I spent as little time at public school as possible. I think our education system strips people of their creativity. It tends to stifle a lot of kids. By isolating things and compartmentalizing them and not understanding how everything is connected, we’re really missing out on a path of learning and understanding life. I think we need to revolutionize our education system. We need to start to open up and get out of that mentality where we think we know everything. We need to really learn from each other and other cultures.
That’s where these spaces come in. I am able to provide a space for all different voices, to share their ideas, their thoughts, and their truth. It’s so important that we provide spaces for young people to have access to different and diverse perspectives. Otherwise, if we get streamlined into this system, it strips away who we really are.

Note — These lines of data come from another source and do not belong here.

-- ==== Sys2Proof/Machine/Flags.lean ====
section
/-!
DEFINITION. Sys2Proof/Machine/Flags.lean: status codes and their precedence (R48), and the checks every descriptor meets
before its own rules (R324, R325, R424, R434, R488).
-/
namespace Sys2Proof.Machine

/-- Rank of a status in the precedence of R48, highest first. -/
def statusRank (st : Nat) : Nat :=
  if st = stINTEGRITY then 11
  else if st = stLOST then 10
  else if st = stRECOVERED then 9
  else if st = stFENCED then 8
  else if st = stACCESS then 7
  else if st = stREVOKED then 6
  else if st = stMALFORMED then 5
  else if st = stQUOTA then 4
  else if st = stNOT_READY then 3
  else if st = stLATE then 2
  else if st = stDEFERRED then 1
  else 0

/-- The status that prevails of two (R48). -/
def prevail (a b : Nat) : Nat := if statusRank a < statusRank b then b else a

/-- Whether a status comes with an output block (R122). -/
def hasOutput (st : Nat) : Bool := st == stOK || st == stLATE || st == stDEFERRED || st == stRECOVERED

/-- Opcodes the part assigns (R324, and the chapters it names). -/
def knownOp (op : Nat) : Bool :=
  decide (op ≤ 0x03) || (decide (0x10 ≤ op) && decide (op ≤ 0x14)) || (decide (0x20 ≤ op) && decide (op ≤ 0x26))
    || (decide (0x30 ≤ op) && decide (op ≤ 0x34)) || (decide (0x40 ≤ op) && decide (op ≤ 0x46))
    || (decide (0x50 ≤ op) && decide (op ≤ 0x57)) || (decide (0x70 ≤ op) && decide (op ≤ 0x73))

/-- Descriptors an ORPHANED partition accepts (R488). -/
def orphanOp (op : Nat) : Bool := decide (op ≤ 0x03) || op == 0x14 || op == 0x70 || op == 0x73

/-- Descriptors accepted before the seal (R325). -/
def unsealedOp (op : Nat) : Bool := decide (op ≤ 0x03) || (decide (0x10 ≤ op) && decide (op ≤ 0x1F))

/-- The status with which a descriptor completes before its own rules are looked at, if any: in ERROR (R434), in a partition
being removed (R423) or orphaned (R488), with a reserved field that is not 0 (R325), before the seal (R325), or when a read of
host memory failed (R325). -/
def State.gate (s : State) (d : Desc) (op : Nat) : Option Nat :=
  let st := s.ptnState d.part
  if s.fbit SEC_STATUS_ERROR 0 && !decide (op ≤ 0x01) then some stNOT_READY
  else if st == ptnRemoving then some stFENCED
  else if st == ptnOrphaned && !orphanOp op then some stFENCED
  else if d.resv then some stMALFORMED
  else if st != ptnSealed && st != ptnOrphaned && !unsealedOp op then some stNOT_READY
  else if d.readFail then some stACCESS
  else none

/-- A descriptor's command: while ORDER holds it back nothing happens (R333); otherwise it is accepted if no fetch
accepted it, the general checks are made, and `go` is its own effect. -/
def runDesc (d : Desc) (op body0 : Nat) (s : State) (go : State → State) : State :=
  if s.orderWait d then s
  else
    let s := s.begin d op body0
    match s.gate d op with
    | some st => s.fail d st
    | none => go s

end Sys2Proof.Machine
end

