def State.addRefs (s : State) (d : Nat) (l : List Nat) : State := l.foldl (fun s id => s.addRef d id) s
def State.dropRefs (s : State) (d : Nat) (l : List Nat) : State := l.foldl (fun s id => s.dropRef d id) s

/-- A holder of a chunk added: its pages each gain a reference (R91). -/
def State.addHold (s : State) (d id : Nat) : State :=
  match s.chunk? d id with
  | none => s
  | some c => (s.modChunk d id (fun c => { c with holders := c.holders + 1 })).addRefs d c.pages

/-- A holder of a chunk dropped; the last one sends the record to limbo (R90, R91). -/
def State.dropHold (s : State) (d id : Nat) : State :=
  match s.chunk? d id with
  | none => s
  | some c =>
    let s := (s.modChunk d id (fun c => { c with holders := c.holders - 1 })).dropRefs d c.pages
    if c.holders ≤ 1 then
      let rel := (s.epoch d + 1) % 2 ^ 32
      (s.modChunk d id (fun c => { c with st := .limbo, rel := rel })).toLimbo d (.chunk id)
    else s

/-! ### Segment lists (R65) -/

/-- A free list slot of the list segments held, if there is one: the segment and the slot in it (DESIGN CHOICE, log entry 112). -/
def Pfx.listSlot (x : Pfx) : Option (Nat × Nat) :=
  x.listSegs.findSome? (fun e => if e.2 = 3 then none else some (e.1, if e.2.testBit 0 then 1 else 0))

/-- Segments a new segment list needs from the pool: one when no slot is free (R65). -/
def State.listNeed (s : State) (d : Nat) : Nat := if ((s.pfx d).listSlot).isSome then 0 else 1

/-- A list slot taken, numbered 2 × list segment + slot (DESIGN CHOICE, log entry 112). -/
def State.takeList (s : State) (d : Nat) : Nat × State :=
  match (s.pfx d).listSlot with
  | some (g, i) => (2 * g + i, s.modPfx d (fun x => { x with listSegs := tmod x.listSegs g (fun m => setBit m i true) }))
  | none =>
    let (g, s) := s.takeSeg d
    (2 * g, s.modPfx d (fun x => { x with listSegs := tput x.listSegs g 1 }))

/-- A list slot given back; a list segment with both slots free is released under R92. -/
def State.giveList (s : State) (d a : Nat) : State :=
  if a = 0 then s
  else
    let g := a / 2
    match tget (s.pfx d).listSegs g with
    | none => s
    | some m =>
      let m := setBit m (a % 2) false
      if m = 0 then (s.modPfx d (fun x => { x with listSegs := tdel x.listSegs g })).segsToLimbo d [g]
      else s.modPfx d (fun x => { x with listSegs := tput x.listSegs g m })

/-- A page gives up its frame (R217, R234): its segments enter limbo, and its segment list is given back. -/
def State.dropFrame (s : State) (d id : Nat) : State :=
  match s.page? d id with
  | none => s
  | some p =>
    let s := s.modPage d id (fun p => { p with segs := [], list := 0, place := { p.place with hbm := false } })
    (s.frameToLimbo d p.ctx p.segs).giveList d p.list

/-- Why an allocation failed (R64, R65): a quota, or the pool or a table. -/
inductive AllocFail where
  | quota | nomem
deriving DecidableEq, Repr

/-- A page record with a frame of `n` segments, charged to its context (R64, R65). The quota is checked before the pool. -/
def State.newPage (s : State) (d n : Nat) (pg : Page) : Except AllocFail (Nat × State) :=
  if !s.quotaOk d pg.ctx n then .error .quota
  else if s.freePages d = 0 ∨ s.freeSegs d < n + (if n = 0 then 0 else s.listNeed d) then .error .nomem
  else
    let (id, s) := s.pickId (tkeys (s.pfx d).pages) (s.freePages d)
    let (g, s) := if n = 0 then (0, s) else s.takeList d
    let (l, s) := s.takeSegs d n
    .ok (id, s.modPfx d (fun x => { x with pages := tput x.pages id { pg with segs := l, list := g } }))

/-- The frame of a page grown by `n` segments (R63). -/
def State.growPage (s : State) (d id n : Nat) : Except AllocFail State :=
  match s.page? d id with
  | none => .ok s
  | some p =>
    if n = 0 then .ok s
    else if !s.quotaOk d p.ctx n then .error .quota
    else if s.freeSegs d < n + (if p.list = 0 then s.listNeed d else 0) then .error .nomem
    else
      let (g, s) := if p.list = 0 then s.takeList d else (p.list, s)
      let (l, s) := s.takeSegs d n
      .ok (s.modPage d id (fun p => { p with segs := p.segs ++ l, list := g }))

/-- `n` segments charged to a context (R64, R228). The quota is checked before the pool. -/
def State.ctxSegs (s : State) (d c n : Nat) : Except AllocFail (List Nat × State) :=
  if !s.quotaOk d c n then .error .quota
  else if s.freeSegs d < n then .error .nomem
  else .ok (s.takeSegs d n)

/-- Segments that structures of the pool take, outside quotas (R65). -/
def State.poolSegs (s : State) (d n : Nat) : Except AllocFail (List Nat × State) :=
  if s.freeSegs d < n then .error .nomem else .ok (s.takeSegs d n)

/-- Segments of a map version body of `n` chunks and of a tail record of `l` layers (R72, R73). -/
def bodySegs (n : Nat) : Nat := ceilDiv (64 + 4 * n) 4096
def tailSegs (l : Nat) : Nat := ceilDiv (1088 + 16 * l) 4096

/-- The status an allocation failure gives (R64), and its event. -/
def State.allocStatus (s : State) (d : Nat) : AllocFail → Nat × State
  | .quota => (stQUOTA, s)
  | .nomem => (stNOT_READY, s.nomem d)

/-! ### Reclamation (R93) -/

/-- Comparison of epochs modulo 2^32: a at or below b (R92). -/
def epochLe (a b : Nat) : Bool := decide ((b + 2 ^ 32 - a) % 2 ^ 32 < 2 ^ 31)

/-- Epochs of the tasks that read frames to write them to flash: parking, and a spill or another page write in progress (R92,
R247). -/
def State.writerEpochs (s : State) (d : Nat) : List Nat :=
  ((s.ftl d).tasks.filter (·.reads)).map (·.epoch)
    ++ ((s.ftl d).objs.filter (fun o => o.kind == 1 && o.src.isNone && o.st == .programming)).map (·.epoch)

/-- The oldest open holder's epoch, or the present one (PFX_EPOCH_MIN). -/
def State.oldest (s : State) (d : Nat) : Nat :=
  (tkeys (s.pfx d).open_ ++ s.writerEpochs d).foldl (fun m e => if epochLe e m then e else m) (s.epoch d)

/-- A holder opens at the die's epoch, and closes (R92). -/
def State.openHolder (s : State) (d : Nat) : State :=
  s.modPfx d (fun x => { x with open_ := dset x.open_ 0 (s.epoch d) (dget x.open_ 0 (s.epoch d) + 1) })
def State.closeHolder (s : State) (d e : Nat) : State :=
  s.modPfx d (fun x => { x with open_ := dset x.open_ 0 e (dget x.open_ 0 e - 1) })

/-- Operand-store entries and table-cache lines of a page dropped (R202). -/
def State.dropStore (s : State) (d id : Nat) : State :=
  s.modCsm d (fun x =>
    { x with store := x.store.filter (fun e => e.page != id), tables := x.tables.filter (fun e => e.page != id) })

/-- Segments in limbo (PFX_LIMBO). -/
def State.limboSegs (s : State) (d : Nat) : Nat :=
  sumNat ((s.pfx d).limbo.map (fun l => match l.what with
    | .page id => (match s.page? d id with | some p => p.segs.length | none => 0)
    | .chunk _ => 0
    | .segs l | .frame _ l => l.length))

/-! ### The sequence index (R70, R71) -/

/-- The home slot of a sequence (R70). -/
def homeSlot (bits q : Nat) : Nat := q * 0x9E3779B1 % 2 ^ 32 / 2 ^ (32 - bits)

/-- What a probe for a sequence finds (R70, R71): its slot when it is LIVE, the first TOMBSTONE met, and the FREE slot at
which it stopped. -/
structure Probe where
  found : Option Nat
  tomb : Option Nat
  freeAt : Option Nat

/-- The probe from `slot` on; `n` bounds the slots visited. -/
def probeFrom (index : List (Nat × SeqSlot)) (size q : Nat) (tomb : Option Nat) (slot : Nat) : Nat → Probe
  | 0 => ⟨none, tomb, none⟩
  | n + 1 =>
    match tget index slot with
    | none => ⟨none, tomb, some slot⟩
    | some e =>
      if e.live && e.seq == q then ⟨some slot, tomb, none⟩
      else
        let tomb := if !e.live && tomb.isNone then some slot else tomb
        probeFrom index size q tomb ((slot + 1) % size) n

/-- The probe for sequence `q` on die `d`: no more slots than the index has, and no more than hold an entry, plus one. -/
def State.probe (s : State) (d q : Nat) : Probe :=
  let bits := s.fget PFX_SEQ_CFG_SEQ_BITS d
  let x := s.pfx d
  probeFrom x.index (2 ^ bits) q none (homeSlot bits q) (min (2 ^ bits) (x.index.length + 1))

/-- The index slot of a LIVE sequence. -/
def State.seqSlot? (s : State) (d q : Nat) : Option (Nat × SeqSlot) :=
  match (s.probe d q).found with
  | some k => (tget (s.pfx d).index k).map (fun e => (k, e))
  | none => none

/-- The die of a partition that holds a LIVE sequence. -/
def State.seqDie? (s : State) (p q : Nat) : Option Nat :=
  (s.diesOf p).find? (fun d => (s.seqSlot? d q).isSome)

/-- The slot a new sequence takes, or none when the last FREE slot would go (R71). -/
def State.newSlot? (s : State) (d q : Nat) : Option Nat :=
  let pr := s.probe d q
  match pr.tomb with
  | some k => some k
  | none => if (s.pfx d).index.length + 1 < 2 ^ s.fget PFX_SEQ_CFG_SEQ_BITS d then pr.freeAt else none

def State.setSlot (s : State) (d k : Nat) (e : SeqSlot) : State :=
  s.modPfx d (fun x => { x with index := tput x.index k e })

/-- TOMBSTONEs before a FREE slot turned FREE, from the slot before it on (R71); `n` bounds the changes. -/
def tombSweep (size : Nat) : Nat → List (Nat × SeqSlot) → List (Nat × SeqSlot)
  | 0, t => t
  | n + 1, t =>
    match t.find? (fun e => !e.2.live && (tget t ((e.1 + 1) % size)).isNone) with
    | some e => tombSweep size n (tdel t e.1)
    | none => t

/-- The clean-up of TOMBSTONEs at a tick boundary (R71). -/
def State.tombClean (s : State) (d : Nat) : State :=
  let size := 2 ^ s.fget PFX_SEQ_CFG_SEQ_BITS d
  let t := (s.pfx d).index
  let n := (t.filter (fun e => !e.2.live)).length
  if size ≤ 8 * n then s.modPfx d (fun x => { x with index := tombSweep size n x.index }) else s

How do you feel like this work has shaped you over the last 40 years? What have you learned?
The first word that comes to mind is humility. The more you know, the more you realize you don’t know, and how much more there is to learn. Part of the humility process is also trusting your inner voice. It takes humility to stop operating out of reaction to your outer world.
As an artist, or as a thinker, it’s important to really keep a hold of the direction you want to go and not let your work get absorbed into other people’s ideas. Otherwise, this all becomes, like, a glamping thing.
I recently did that TV show To Tell the Truth. I was like, “OK, I’ll do it for exposure, it’s fine.” But it was very trivializing. When I was up there, and they’re making fun of my work, I just realized, “wow, these people don’t get what I’m doing at all.”
Artistically speaking, do you feel like you’re still trying to develop or perfect an articulation of your inner voice? Are you chasing something with this work?
I wouldn’t say chasing, but I do feel I have a lot of work to do. I’ve realized the most important work is the inner work of quietness and peace. It’s not always about producing, sometimes the best thing you can do is just be inside. Sometimes the thoughts are just for you. It’s not It’s not for other people.
But we do need creative leadership and I do feel called, as I’m growing older, to be in a position of sharing the knowledge that I have.
How do you think about legacy?
When I think about legacy, I also think about destiny. I don’t see destiny as something in the future. I see destiny and legacy as something in the present. I believe that, for every person, destiny should be today because you don’t know how many days you have. Your legacy should be the last best thing that you do.
My godfather, [famous African drummer] Babatunde Olatunji, said, “Jayson, whatever you do in life, make sure that it’s of consequence, that it has impact in a positive way.” I hope my legacy would be that people would just be inspired by my work and think of me as a kind and loving human being.